Because the Ohio River flowed westward, it became a convenient means of westward movement by pioneers traveling from western Pennsylvania. After reaching the mouth of the Ohio, settlers would travel north on the Mississippi River to St. Louis, Missouri. There, some continued on up the Missouri River, some up the Mississippi, and some farther west over land routes. In the early 19th century, river pirates such as Samuel Mason, operating out of Cave-In-Rock, Illinois, waylaid travelers on their way down the river. They killed travelers, stealing their goods and scuttling their boats. The folktales about Mike Fink recall the keelboats used for commerce in the early days of American settlement. The Ohio River boatmen inspired performer Dan Emmett, who in 1843 wrote the song "The Boatman's Dance".

Trading boats and ships traveled south on the Mississippi to New Orleans, and sometimes beyond to the Gulf of Mexico and other ports in the Americas and Europe. This provided a much-needed export route for goods from the west since the trek east over the Appalachian Mountains was long and arduous. The need for access to the port of New Orleans by settlers in the Ohio Valley is one of the factors that led to the United States' Louisiana Purchase in 1803.

Free states border
Because the river is the southern border of Ohio, Indiana, and Illinois, it was part of the border between free states and slave states in the years before the American Civil War. The expression "sold down the river" originated as a lament of Upper South slaves, especially from Kentucky, who were shipped via the Ohio and Mississippi to cotton and sugar plantations in the Deep South. Changes in crops cultivated in the Upper South resulted in slaves available to be sold to the South, where the expansion of cotton plantations was doing very well. Invention of the cotton gin made cultivation of short-staple cotton profitable throughout the Black Belt of this region.

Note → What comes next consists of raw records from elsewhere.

-- ==== Sys2Proof/Machine/DigitDecoder.lean ====
section
/-! DEFINITION. The peak detector and the digit decision: PEAK and DECIDE (spec/43_digit_decoder.md). -/

namespace Sys2Proof.Machine

/-- The first bin of `order` whose magnitude no later one exceeds: a scan that a strictly greater bin takes over (R170). -/
def strongest (mag : Lanes F64) (order : List Bin) : Bin :=
  order.tail.foldl (fun t b => if Fp.fgt (mag.get b) (mag.get t) then b else t) (order.headD 0)

/-- The two strongest bins under `TIE_RULE` (R170 and R171): the second scan skips the first's result. -/
@[irreducible] def topTwo (p : Params) (mag : Lanes F64) : Bin × Bin :=
  let t1 := strongest mag p.tieOrder
  (t1, strongest mag (p.tieOrder.filter fun b => b != t1))

/-- PEAK (R170). -/
def peak (p : Params) (s : State) : State :=
  let t := topTwo p s.mag
  { s with top1 := t.1, top2 := t.2 }

/-- The verdict: the threshold first, then the pair (R173). -/
def verdictFor (p : Params) (b1 b2 : Bin) (m1 m2 : F64) : Verdict :=
  if Fp.fle m1 p.thresh ∨ Fp.fle m2 p.thresh then .none
  else match pairIndex b1 b2 with
    | some i => .digit i
    | none => .unknown

/-- DECIDE (R173). -/
def decideVerdict (p : Params) (s : State) : State :=
  let m := topMagnitudes s
  let v := verdictFor p s.top1 s.top2 m.1 m.2
  { s with rk := v.kind, rsym := v.sym }

/-- The meaning of PEAK. -/
def execPeak (s : State) : Host.Outcome State Fault Refusal := .next (peak ps1 s)

/-- The meaning of DECIDE. -/
def execDecide (s : State) : Host.Outcome State Fault Refusal := .next (decideVerdict ps1 s)

end Sys2Proof.Machine
end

Before and during the Civil War, the Ohio River was called the "River Jordan" by slaves crossing it to escape to freedom in the North via the Underground Railroad. More escaping slaves, estimated in the thousands, made their perilous journey north to freedom across the Ohio River than anywhere else across the north-south frontier. Harriet Beecher Stowe's Uncle Tom's Cabin, the bestselling novel that fueled abolitionist work, was the best known of the anti-slavery novels that portrayed such escapes across the Ohio. The times have been expressed by 20th-century novelists as well, such as the Nobel Prize-winning Toni Morrison, whose novel Beloved was adapted as a film of the same name. She also composed the libretto for the opera Margaret Garner (2005), based on the life and trial of an enslaved woman who escaped with her family across the river.

State border dispute
The colonial charter for Virginia defined its territory as extending to the north shore of the Ohio, so that the riverbed was "owned" by Virginia. Where the river serves as a boundary between states today, Congress designated the entire river to belong to the states on the east and south, i.e., West Virginia and Kentucky at the time of admission to the Union, that were divided from Virginia. Thus Wheeling Island, the largest inhabited island in the Ohio River, belongs to West Virginia, although it is closer to the Ohio shore than to the West Virginia shore. Kentucky sued the state of Indiana in the early 1980s because of their construction of the never-completed Marble Hill Nuclear Power Plant in Indiana, which would have discharged its waste water into the river. This would have adversely affected Kentucky's water supplies.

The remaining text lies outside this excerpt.